Ivan Lönnberg (12 November 1891, Stockholm – 26 April 1918, Cachy) was a Swedish modernist painter, marathon runner, and war veteran. In style he was close to the Swedish painters of his generation known as "De Unga" ("The Young") which included Isaac Grünewald and Birger Simonsson.

==Life and career==
He studied art at a private school operated by Carl Wilhelmson. In 1912, he held an exhibition in Stockholm with two of his friends, Bertil Norén and Carl Herman Runnström.

He came to Paris in January 1914, where he became a part of a circle of Swedish painters on Montparnasse including Grünewald, Einar Jolin, and Eric Detthow. His also made friends with Nils Dardel and Nils Santesson.

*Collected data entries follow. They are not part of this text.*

-- ==== Sys2Proof/Machine/Dispatch.lean ====
section
/-! DEFINITION. One arm for each instruction. -/

namespace Sys2Proof.Machine

def exec (i : Instr) (s : State) : Host.Outcome State Fault Refusal :=
  match i with
  | .wrCtrl data => Sys2Proof.Machine.execWrCtrl data s
  | .rdCtrl => Sys2Proof.Machine.execRdCtrl s
  | .wrCommit data => Sys2Proof.Machine.execWrCommit data s
  | .rdCommit => Sys2Proof.Machine.execRdCommit s
  | .wrScroll data => Sys2Proof.Machine.execWrScroll data s
  | .rdScroll => Sys2Proof.Machine.execRdScroll s
  | .wrStage r data => Sys2Proof.Machine.execWrStage r data s
  | .rdStage r => Sys2Proof.Machine.execRdStage r s
  | .rdVrow r => Sys2Proof.Machine.execRdVrow r s
  | .wrIgnored addr data => Sys2Proof.Machine.execWrIgnored addr data s
  | .rdZero addr => Sys2Proof.Machine.execRdZero addr s
  | .tick => Sys2Proof.Machine.execTick s
  | .reset => Sys2Proof.Machine.execReset s
  | .setDisplay b => Sys2Proof.Machine.execSetDisplay b s
  | .setMessage text => Sys2Proof.Machine.execSetMessage text s
  | .setScrollSpeed speed => Sys2Proof.Machine.execSetScrollSpeed speed s
  | .setDisplayMode modeId => Sys2Proof.Machine.execSetDisplayMode modeId s
  | .showTempMessage text => Sys2Proof.Machine.execShowTempMessage text s
  | .unknownCommand opcode payload => Sys2Proof.Machine.execUnknownCommand opcode payload s

end Sys2Proof.Machine
end

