-- ==== Sys2Proof/Tests/Slice0.lean ====
section
/-! SUPPORT. The model's own tests. Expected words and results are those of 95_test_vectors (the vector is named), of the
encodings of 30_encoding R92, R96 and of 10_state R47; the witnesses show that the hypotheses of each statement can be
met. -/

namespace Sys2Proof.Tests

open Sys2Proof Sys2Proof.Machine

/-! Helpers. -/

/-- The outcome is a next state with the property. -/
def nextIs (r : Result) (p : State → Bool) : Bool :=
  match r with
  | .next t => p t
  | .fault _ => false
  | .refused _ => false

/-- A surface of `n` equal rows. -/
def flat (n : Nat) (v : Word) : List Word := List.replicate n v

/-- The position and the row of V-TK-1: `ROW = 3`, `BLANK = 0`, `ACTIVE[3] = 0x18`, and a request pending. -/
def mid (l : List Input) : State :=
  { State.reset with
    stage := flat 8 0x0F#16, active := [0x81#16, 0x42#16, 0x24#16, 0x18#16, 0x18#16, 0x24#16, 0x42#16, 0x81#16]
    row := 3, blank := 0, creq := true, scrollIdx := 29, hpRdata := 0x1234#16, inputs := l
    host := { State.reset.host with
      msg := { text := [0x41#8, 0x42#8], width := 7, cursor := 3 }
      mode := .scrollingText, lastDrawMs := 100 }
    nowMs := 5000 }

/-- The same at the end of a pass: `ROW = 7`, `BLANK = 0` (V-TK-6). -/
def passEnd (l : List Input) : State := { mid l with row := 7 }

/-- A host on the direct path, in StaticText, the pattern of V-ANIM-1. -/
def direct (m : Mode) (l : List Input) : State :=
  { mid l with
    cfg := { Config.default with
      pattern := List.replicate 8 0xFFFFFF0F, host := { HostParams.illustrative with directAnim := true } }
    host.mode := m, host.changed := true }

/-- The invariant does not look at the inputs. -/
theorem inv_of_inputs {s : State} (h : s.Inv) (l : List Input) : ({ s with inputs := l } : State).Inv := by
  cases h; constructor <;> assumption

theorem mid_stage_fits : ∀ v ∈ flat 8 0x0F#16, v.toNat < 256 := by simp [flat]
theorem mid_active_fits : ∀ v ∈ [0x81#16, 0x42#16, 0x24#16, 0x18#16, 0x18#16, 0x24#16, 0x42#16, 0x81#16],
    v.toNat < 256 := by simp

/-- `mid` meets the invariant. -/
theorem mid_nil_inv : (mid []).Inv where
  legal := by decide
  stage_length := by decide
  stage_fits := mid_stage_fits
  active_length := by decide
  active_fits := mid_active_fits
  row_lt := by decide
  blank_le := by decide
  src_off := by decide
  scroll_lt := by decide
  no_pending_tick := by decide
  sr_fits := by decide
  q_fits := by decide
  sclk_low := by decide
  latch_high := by decide
  msg_text_le := by decide
  msg_width := by decide
  cursor_ge := by decide
  cursor_le := by decide
  overlay_text_le := by decide
  interval_ge := by decide
  interval_le := by decide
  pending_rows := by decide

theorem mid_inv (l : List Input) : (mid l).Inv := inv_of_inputs mid_nil_inv l

theorem passEnd_inv (l : List Input) : (passEnd l).Inv :=
  { mid_inv l with row_lt := (by decide : 7 < Geometry.g8.h) }

theorem direct_inv (m : Mode) (l : List Input) : (direct m l).Inv :=
  { mid_inv l with legal := (by decide : legalConfig (direct .animation []).cfg = true) }
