-- ==== Sys2Proof/Machine/Tab.lean ====
section
/-! DEFINITION. Sparse tables keyed by a number, kept in one canonical form (keys strictly rising), and the
little-endian byte helpers of R5 and R6. Memory, register banks and object tables of State are such tables. -/

namespace Sys2Proof.Machine

/-- A sparse table: the listed keys strictly rise. -/
abbrev Tab (α : Type) := List (Nat × α)

/-- The entry of a key, if one is listed. -/
def Tab.look {α : Type} : Tab α → Nat → Option α
  | [], _ => none
  | (k, v) :: t, x => if x = k then some v else Tab.look t x

/-- List `w` under key `x`, replacing what was listed there. -/
def Tab.put {α : Type} : Tab α → Nat → α → Tab α
  | [], x, w => [(x, w)]
  | (k, v) :: t, x, w =>
    if x < k then (x, w) :: (k, v) :: t
    else if x = k then (x, w) :: t
    else (k, v) :: Tab.put t x w

/-- List nothing under key `x`. -/
def Tab.del {α : Type} (t : Tab α) (x : Nat) : Tab α := t.filter fun e => e.1 != x

/-- Every listed key is above `lo`, and the keys strictly rise. -/
def Tab.above {α : Type} : Nat → Tab α → Bool
  | _, [] => true
  | lo, (k, _) :: t => decide (lo < k) && Tab.above k t

/-- The canonical form of a table: its keys strictly rise. -/
def Tab.wf {α : Type} : Tab α → Bool
  | [] => true
  | (k, _) :: t => Tab.above k t

/-- The entry of a key, or the value an unlisted key has. -/
def Tab.get {α : Type} (d : α) (t : Tab α) (x : Nat) : α := (Tab.look t x).getD d

/-- Keep the entries a test accepts. -/
def Tab.keep {α : Type} (f : Nat → α → Bool) (t : Tab α) : Tab α := t.filter fun e => f e.1 e.2

/-- Change every entry of a table in place. -/
def Tab.mapVal {α : Type} (f : Nat → α → α) (t : Tab α) : Tab α := t.map fun e => (e.1, f e.1 e.2)

/-- The little-endian number a list of bytes spells (R6). -/
def leNat : List Byte → Nat
  | [] => 0
  | b :: t => b.toNat + 256 * leNat t

/-- The `n` little-endian bytes of a number (R6). -/
def leBytes : Nat → Nat → List Byte
  | 0, _ => []
  | n + 1, v => BitVec.ofNat 8 v :: leBytes n (v / 256)

/-- The `n` bytes of a list from offset `off` on; bytes past its end read 0. -/
def slice (l : List Byte) (off n : Nat) : List Byte :=
  let t := (l.drop off).take n
  t ++ List.replicate (n - t.length) 0#8

/-- An unsigned little-endian field of `n` bytes at offset `off`. -/
def leField (l : List Byte) (off n : Nat) : Nat := leNat (slice l off n)

/-- A number of `bits` bits read as a signed two's complement value. -/
def signedOf (bits v : Nat) : Int :=
  let m := v % 2 ^ bits
  if m < 2 ^ (bits - 1) then (m : Int) else (m : Int) - ((2 ^ bits : Nat) : Int)

/-- A signed value kept in `bits` bits of two's complement. -/
def unsignedOf (bits : Nat) (v : Int) : Nat := (v % ((2 ^ bits : Nat) : Int)).toNat

/-- A signed little-endian field of `n` bytes at offset `off`. -/
def leSigned (l : List Byte) (off n : Nat) : Int := signedOf (8 * n) (leField l off n)

/-- Bits [hi:lo] of a number (R5). -/
def bitsOf (v hi lo : Nat) : Nat := v / 2 ^ lo % 2 ^ (hi + 1 - lo)

/-- Bit n of a number (R5). -/
def bitOf (v n : Nat) : Bool := v / 2 ^ n % 2 == 1

/-- Put bytes over a list of bytes at an offset, within the list's length. -/
def overlay (l : List Byte) (off : Nat) (b : List Byte) : List Byte :=
  l.take off ++ (b.take (l.length - off)) ++ l.drop (off + b.length)

/-- The quotient rounded up. -/
def ceilDiv (a b : Nat) : Nat := (a + (b - 1)) / b

/-- A length rounded up to a multiple of 64. -/
def up64 (n : Nat) : Nat := 64 * ceilDiv n 64

/-- A power of two. -/
def isPow2 (n : Nat) : Bool := n != 0 && 2 ^ n.log2 == n

/-- A count that stops at its top value (the registers whose description says Saturates). -/
def satAdd (w : Word) (n : Nat) : Word := BitVec.ofNat 32 (min (w.toNat + n) 0xFFFFFFFF)

/-- The position of the first member a test accepts. -/
def firstIdx {α : Type} (f : α → Bool) : Nat → List α → Option Nat
  | _, [] => none
  | n, a :: t => if f a then some n else firstIdx f (n + 1) t

/-- Change the member at a position of a list. -/
def setAt {α : Type} (l : List α) (i : Nat) (f : α → α) : List α :=
  match l, i with
  | [], _ => []
  | a :: t, 0 => f a :: t
  | a :: t, n + 1 => a :: setAt t n f

end Sys2Proof.Machine
end

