-- ==== Sys2Proof/Syntax.lean ====
section
/-! DEFINITION. The commands of the block: one constructor per row of the command table, with the packet or the event
data each row carries. -/

namespace Sys2Proof.Machine

/-- A consumed packet (R76, R78, R79): the ring it was consumed from, its sequence number on that ring, which enable of
the ring it belongs to (R79), and its bytes: the 64-byte header slot followed by its parameter slots. -/
structure Packet where
  ring : Nat
  seq : Word
  era : Nat
  bytes : List Byte
  deriving DecidableEq, Repr

/-! Frames of the meter link (R536) are structured data, since the spec gives the records a frame may carry and its CRC
but no byte layout. -/

/-- An entry of the metrological event log (R548). -/
structure MeterEvent where
  seq : Nat
  seconds : Nat
  energy : Nat
  code : Nat
  detail : Nat
  deriving DecidableEq, Repr

/-- What a counter record on the link carries (R541, R543, R551). -/
structure MeterReading where
  energy : Nat
  seconds : Nat
  powerUps : Nat
  state : Nat
  sealOpen : Bool
  logFull : Bool
  unsaved : Bool
  gated : Bool
  newest : Nat
  logCount : Nat
  ignored : Nat
  fwVersion : Nat
  checksum : Nat
  serial : Nat
  deriving DecidableEq, Repr

/-- A frame of the meter link (R536). -/
inductive MeterFrame where
  | requestCounters
  | requestLog (seq : Nat)
  | reading (r : MeterReading)
  | logEntry (seq : Nat) (e : Option MeterEvent)
  /-- any other frame -/
  | other
  deriving DecidableEq, Repr

/-- A received relay extension frame (R415): the port, the IP source address (16 bytes, an IPv4 address in the first
four), whether the IP header is marked CE, and the bytes from the BTH to the GCM tag. -/
structure Frame where
  port : Nat
  src : List Byte
  ce : Bool
  bytes : List Byte
  deriving DecidableEq, Repr

/-- Where a task met a parity error (R444): a source access by module address, a buffer of its unit, or a control entry of
its die's common domain. -/
inductive ParityFail where
  | access (addr : Nat)
  | unit
  | common
  deriving DecidableEq, Repr

/-- A result that a unit offers (R50): the unit, run, task, generation and attempt it ran under, whether it is a duplicate's
digest, accumulator elements that a fault has replaced as (row-major index, code), and the parity errors met. -/
structure Offer where
  unit : Nat
  run : Nat
  task : Nat
  gen : Nat
  attempt : Nat
  dup : Bool
  bad : List (Nat × Nat)
  parity : List ParityFail
  deriving DecidableEq, Repr

/-- Vendor-defined SPDM messages without a row of their own (R482, R484): those of TDISP that read, an IDE_KM query, and any
other. -/
inductive VendorMessage where
  | tdispVersion
  | tdispCapabilities
  | tdispReport
  | tdispState
  | ideQuery
  | other
  deriving DecidableEq, Repr

/-- A PLDM request of type 0 or 2 (R517): discovery, by its command; a reading or the PDR of a numeric sensor; the polling of
MGT_ALERTS events. -/
inductive PldmQuery where
  | discovery (command : Nat)
  | reading (sensor : Nat)
  | pdr (sensor : Nat)
  | poll
  deriving DecidableEq, Repr

end Sys2Proof.Machine

namespace Sys2Proof

open Sys2Proof.Machine
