/-- Check 1: reserved header fields and bits are 0 (R76, R84). -/
def Packet.headerFail (p : Packet) : Option Fail :=
  firstFail [p.spare 2 4, need (p.nat 3 1 == 0) 3, need (decide (p.nat 4 1 < 64)) 4, p.zeros 5 1,
    need (bitsOf (p.nat 20 1) 6 4 == 0) 20, p.zeros 21 3, p.zeros 28 36]

/-- Check 4: the progress entry named is at most 1,023 and not RUNNING (R84). -/
def State.progressFail (s : State) (p : Packet) : Option Fail :=
  firstFail [need (decide (p.progress ≤ 1023)) 6,
    demand (p.progress == 0 || (s.entry p.progress).state != 1) Status.progressBusy 6]

/-- What check 5 asks of the header's job field (R84). -/
inductive JobRule where
  /-- any open job or none -/
  | optional
  /-- an open job -/
  | required
  /-- equal to a job_id parameter at an offset, which may be 0xFFFF_FFFF -/
  | param (off : Nat)
  /-- equal to a job_id parameter at an offset, and an open job -/
  | paramOpen (off : Nat)
  /-- equal to the new job_id at an offset, and no open-job test (JOB_OPEN, JOB_RESTORE) -/
  | fresh (off : Nat)
  deriving DecidableEq, Repr

/-- Check 5 (R84). -/
def State.jobFail (s : State) (p : Packet) (rule : JobRule) : Option Fail :=
  let isOpen := s.jobOpen p.job
  let ok : Bool := match rule with
    | .optional => p.job == noJob || isOpen
    | .required => isOpen
    | .param off => (p.job == noJob || isOpen) && p.job.toNat == p.param off 4
    | .paramOpen off => isOpen && p.job.toNat == p.param off 4
    | .fresh off => p.job.toNat == p.param off 4
  need ok 16

/-- A checked range of a packet (R600): the packet offset it is reported with, the range, and whether it is written. -/
structure Use where
  off : Nat
  range : Range
  write : Bool
  deriving DecidableEq, Repr

/-- Check 8 for one range (R84): mapped, outside open jobs' regions unless the packet names the job, and, where it is
written, outside guarded ranges (R134). -/
def State.useFail (s : State) (p : Packet) (u : Use) : Option Fail :=
  need (u.range.len == 0 ||
    (s.mapped u.range && s.jobAllows p.job u.range && !(u.write && s.guardHit u.range))) u.off

/-- The fault with the lowest offset. -/
def lowestFail : List (Option Fail) → Option Fail
  | [] => none
  | none :: t => lowestFail t
  | some f :: t =>
    match lowestFail t with
    | some g => if g.detail < f.detail then some g else some f
    | none => some f

/-- The parts of a command that its chapter gives: its opcode, accepted lengths, its job rule, checks 6, 7, the ranges of check 8,
the aliasing part of check 8, checks 9, 10 and 11, what else its start waits for (R80), its progress unit and total, and
its effect once it has passed. -/
structure Command where
  code : Nat
  lens : Nat → Bool
  job : JobRule
  params : State → Packet → Option Fail
  aligns : State → Packet → Option Fail := fun _ _ => none
  uses : State → Packet → List Use := fun _ _ => []
  overlaps : State → Packet → Option Fail := fun _ _ => none
  types : State → Packet → Option Fail := fun _ _ => none
  security : State → Packet → Option Fail := fun _ _ => none
  own : State → Packet → Option Fail := fun _ _ => none
  ready : State → Packet → Bool := fun _ _ => true
  unit : Nat := 0
  total : State → Packet → Nat := fun _ _ => 0
  effect : Packet → State → State

/-- All checks of R84 in their order, on the state as it stands at the start. -/
def Command.fail (c : Command) (s : State) (p : Packet) : Option Fail :=
  firstFail [p.headerFail,
    demand (knownOpcode p.opcode) Status.badOpcode 0,
    demand (c.lens p.len) Status.badLength 4,
    s.progressFail p,
    s.jobFail p c.job,
    c.params s p,
    c.aligns s p,
    lowestFail ((c.uses s p).map fun u => s.useFail p u),
    c.overlaps s p,
    c.types s p,
    c.security s p,
    c.own s p]

/-! ## The start of a packet (R80, R81, R88, R568) -/

/-- The wait_ring condition holds, compared modulo 2^32 (R81). -/
def State.waitMet (s : State) (p : Packet) : Bool :=
  !p.waitValid || decide (((s.ring p.waitRing).retired - p.waitSeq).toNat < 2 ^ 31)

/-- The FENCE condition holds: the retired count equals the packet's sequence number (R80). A packet of an earlier
enable has no count to compare with; it starts once no earlier packet of it runs or waits for its record. -/
def State.fenceMet (s : State) (p : Packet) : Bool :=
  let r := s.ring p.ring
  if !p.fence then true
  else if p.era = r.era then r.retired == p.seq
  else
    (s.running.all fun o => !(o.pkt.ring == p.ring && o.pkt.era == p.era)) &&
      (r.due ++ s.held).all fun d => !(d.home == p.ring && d.era == p.era)

/-- Every range lies in the host window (R568). -/
def allHost (l : List Use) : Bool := l.all fun u => u.range.inside hostRange

/-- The module runs packets of this kind at its present stage of start-up (R568). -/
def State.stageRuns (s : State) (p : Packet) (uses : List Use) : Bool :=
  if s.glb.stage = 10 then true
  else if s.glb.stage < 4 then false
  else if p.opcode = 0x0C00 ∨ p.opcode = 0x0C01 ∨ p.opcode = 0x0C04 then true
  else (p.opcode / 256 == 0x0B || p.opcode / 256 == 0x0C) && allHost uses

/-- Start-up has ended in FAULT before READY (R567, R568). -/
def State.startFault (s : State) : Bool := decide (s.glb.cause ≠ 0) && decide (s.glb.stage < 10)

/-- The packet is the next of its ring to start, its waits are met and its completion ring is not full (R80, R88). -/
def State.startable (s : State) (p : Packet) : Bool :=
  let r := s.ring p.ring
  r.staged.head? == some p && s.waitMet p && s.fenceMet p && r.stateCode != 3

/-- The packet leaves its ring's waiting packets. -/
def State.unstage (s : State) (p : Packet) : State :=
  let r := s.ring p.ring
  s.setRing p.ring { r with staged := r.staged.filter fun q => q != p }

/-- A packet that fails a check is refused: it changes no state but the ring's counters and its record (R84). -/
def State.refuse (s : State) (p : Packet) (f : Fail) : State :=
  let r := s.ring p.ring
  ((s.setRing p.ring { r with refused := satAdd r.refused 1 }).countStatus f.code).fallDue (s.recordOf p f.code f.detail)

/-- Stage 5 of a live activation: the command processor starts no packet (R527). -/
def State.commandHeld (s : State) : Bool := s.mgt.activation.any fun a => a.stage == 5

/-- What a start does once its waits are met: the checks, then the claim of the progress entry and the effect. -/
def Command.run (c : Command) (p : Packet) (s : State) : State :=
  let s' := s.unstage p
  match c.fail s p with
  | some f => s'.refuse p f
  | none => c.effect p { s'.claim p c.unit (c.total s p) with starts := s.starts + 1 }

/-- The packet starts if it may; otherwise it goes on waiting. In a start-up that ended in FAULT it completes with
UNIT_FENCED (R568). -/
def Command.start (c : Command) (p : Packet) (s : State) : State :=
  if p.opcode ≠ c.code || !s.startable p || !c.ready s p || s.commandHeld then s
  else if s.stageRuns p (c.uses s p) then c.run p s
  else if s.startFault then (s.unstage p).fallDue (s.recordOf p Status.unitFenced 0)
  else s

/-- A command that has passed its checks and waits: it joins the running commands. -/
def State.enroll (s : State) (p : Packet) (k : OpKind) (uses : List Use) (total : Nat) : State :=
  { s with running := s.running ++
      [⟨p, k, s.starts, uses.map fun u => (u.range.lo, u.range.len), 0, total, false⟩] }

/-- Take a command out of the running commands. -/
def State.withdraw (s : State) (o : RunOp) : State := { s with running := s.running.filter fun x => x != o }

/-- A running command completes and leaves the running commands. -/
def State.finish (s : State) (o : RunOp) (st : Status) (detail : Nat) : State :=
  (s.withdraw o).complete o.pkt st detail o.position o.total

/-- Complete every running command a test accepts, in start order. -/
def State.finishAll (s : State) (f : RunOp → Bool) (st : Status) (detail : Nat) : State :=
  (s.running.filter f).foldl (fun t o => t.finish o st detail) s

end Sys2Proof.Machine
end

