/-! ## TABLE_RELEASE (R148) -/

def tableReleaseCommand : Command where
  code := 0x0206
  lens := fun n => n == 1
  job := .optional
  params := fun _ p => firstFail [need (decide (p.param 0 4 ≤ 4095)) 64, p.zeros 68 60]
  own := fun s p => need (Tab.look s.ingest.tables (p.param 0 4)).isSome 64
  effect := fun p s =>
    let id := p.param 0 4
    match Tab.look s.ingest.tables id with
    | none => s
    | some _ =>
      let s := { s with ingest := { s.ingest with tables := Tab.del s.ingest.tables id } }
      (s.enroll p (.tableRelease id) [] 0).wake

/-- TABLE_RELEASE. -/
def execTableRelease (p : Packet) (s : State) : Host.Outcome State Fault Refusal := .next (tableReleaseCommand.start p s)

end Sys2Proof.Machine
end

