/-- Start the gather of a GATHER task on its rank's shard group (R326, R335). -/
def State.startGatherTask (s : State) (run task gen : Nat) : State :=
  match s.graphRun run with
  | none => s
  | some g =>
    let job := g.job.bind fun slot => Tab.look s.job.jobs slot
    let img := s.runImage g
    let t := graphTask img task
    let table := gatherTable t
    let slice0 := (s.tableSlices table).head?
    let entry := job.bind fun j => j.tableEntry table
    let group := match entry, slice0 with
      | some e, _ => leField e 4 2
      | none, some x => x.2.group
      | none, none => 1
    let dim := match entry, slice0 with
      | some e, _ => leField e 16 4
      | none, some x => x.2.dim
      | none, none => 0
    let version := ((g.bound.find? fun b => b.1 / 64 == table).map fun b => b.2).getD 0
    let d := fun (i : Nat) => graphDesc img (t.slot i).desc
    let bytes := fun (i n : Nat) => s.load (d i).base n
    let a : GatherAsk := ⟨table, version, gatherPool t, gatherWeighted t, gatherScatter t, gatherOut t, gatherCount t,
      gatherBags t, task, gatherScale t, bytes 0 (8 * gatherCount t),
      if gatherPool t = 0 then [] else bytes 1 (4 * (gatherBags t + 1)),
      if gatherWeighted t then bytes 2 (4 * gatherCount t) else [],
      if gatherScatter t then s.rowCodes (d 3) (gatherBags t) else []⟩
    let array := match g.direct.find? fun x => x.1 == task with
      | some x => x.2.2
      | none => 0
    let dst := (graphDesc img (gatherDst t)).on array
    let raw := leBytes 8 dst.base ++ (slice img (graphDescAt img (gatherDst t)) 128).drop 8
    let op : GatherOp := ⟨some (run, task), none, gen, if gatherScatter t then [] else raw, dim / group,
      (elemBits (gatherOut t)).getD 32 / 8, gatherBags t, group, [], [], 0⟩
    let key := s.emb.nextKey
    let rows := match slice0, entry with
      | some x, _ => x.2.rows
      | none, some e => leField e 8 8
      | none, none => 1
    let probe := a.bytes 0 (dim / group)
    let s := (s.bump Reg.gatBadOffsets (reqBadOffsets probe)).bump Reg.cntWrapGather (reqWraps probe rows)
    let s := s.newGather op
    match job with
    | none => s.askSlices key a (dim / group) group ⟨List.replicate 8 0, noJob, 0, 0, 0⟩ (gatherSlot t) fun _ => none
    | some j =>
      let rank := j.ranks.headD 0
      let base := group * (rank / group)
      let peerOf := fun (i : Nat) => if j.ranks.contains (base + i) then none else some (s.rankModule j (base + i))
      s.askSlices key a (dim / group) group (j.origin g.step g.attempt rank) (gatherSlot t) peerOf

/-- The gather of a task, if it is in progress. -/
def State.taskGather (s : State) (run task : Nat) : Option (Nat × GatherOp) :=
  s.emb.gathers.find? fun e => e.2.run == some (run, task)

/-- Every slice of a gather has landed, or for a scatter every member has its request. -/
def State.gatherDone (s : State) (key : Nat) (g : GatherOp) : Bool :=
  let own := s.emb.requests.all fun q => q.2.own != some key
  let sent := s.relay.ops.all fun o => o.2.owner != .gather key
  own && sent && (g.dst.isEmpty || g.landed.length == g.group)

/-- Forget a gather with its requests and packets. -/
def State.dropGather (s : State) (key : Nat) : State :=
  let s := { s with emb := { s.emb with
    gathers := Tab.del s.emb.gathers key, requests := s.emb.requests.filter fun q => q.2.own != some key } }
  s.dropOps fun _ o => o.owner == .gather key

/-! ## Applying contributions at commit (R342) -/

def contributionBefore (x y : Contribution) : Bool :=
  let a := [x.slice, x.row, x.rank, x.task, x.position]
  let b := [y.slice, y.row, y.rank, y.task, y.position]
  decide (a ≤ b)

def insertContribution (x : Contribution) : List Contribution → List Contribution
  | [] => [x]
  | y :: t => if contributionBefore x y then x :: y :: t else y :: insertContribution x t

/-- A row with its contributions added in order. -/
def addRow (elem : Nat) (row : List Num) (l : List Contribution) : List Nat :=
  row.zipIdx.map fun x =>
    let acc := l.foldl (fun a c => fp32.fma (fp32.value c.scale)
      (fp32.mul (fp32.value c.factor) (fp32.value (c.grad.getD x.2 0))) a) (fp32.toFormat x.1)
    (storeNum elem acc).code

/-- Apply the contributions of one row of a slice's bound version, with its replicas (R342, R367, R368). -/
def State.applyRow (s : State) (key row : Nat) (number : Nat) (l : List Contribution) : State :=
  match s.embSlice key with
  | none => s
  | some x => match x.versions.find? fun v => v.number == number with
    | none => s
    | some v =>
      let w := (elemBits x.elem).getD 8 / 8
      let bytes := (addRow x.elem (s.sliceRow x v row) l).flatMap fun c => leBytes w c
      let s := (s.store (x.rowAt v row) bytes).hotDirty key row
      let s := [0, 1].foldl (fun t die => ((t.hotEntries die).filter fun e => e.sliceKey == key && e.row == row && e.state == 2
        && e.vslot == v.vslot).foldl (fun t e => t.store (e.replica die) bytes) t) s
      s.bump Reg.gatScatterRecords l.length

After World War I broke out, he joined the French Foreign Legion. While serving in Paris, he met artist Lena Börjeson and they started dating. He was mortally wounded by a shot in his left eye at the Western Front in 1918, the year the war ended.

Lönnberg was also a long-distance runner. He was part of Sweden's marathon team at the 1912 Summer Olympics, but he and five of his teammates were unable to complete the race, due to being made ill by the intense summer heat.

His production was quite small. Roughly 50 works are known, including those from art school and several self-portraits. Most of his paintings are at the Moderna museet in Stockholm. In a memorial exhibition in 1942, 48 of his works were shown. There are several portraits of him made by his artist friends, such as Dardel.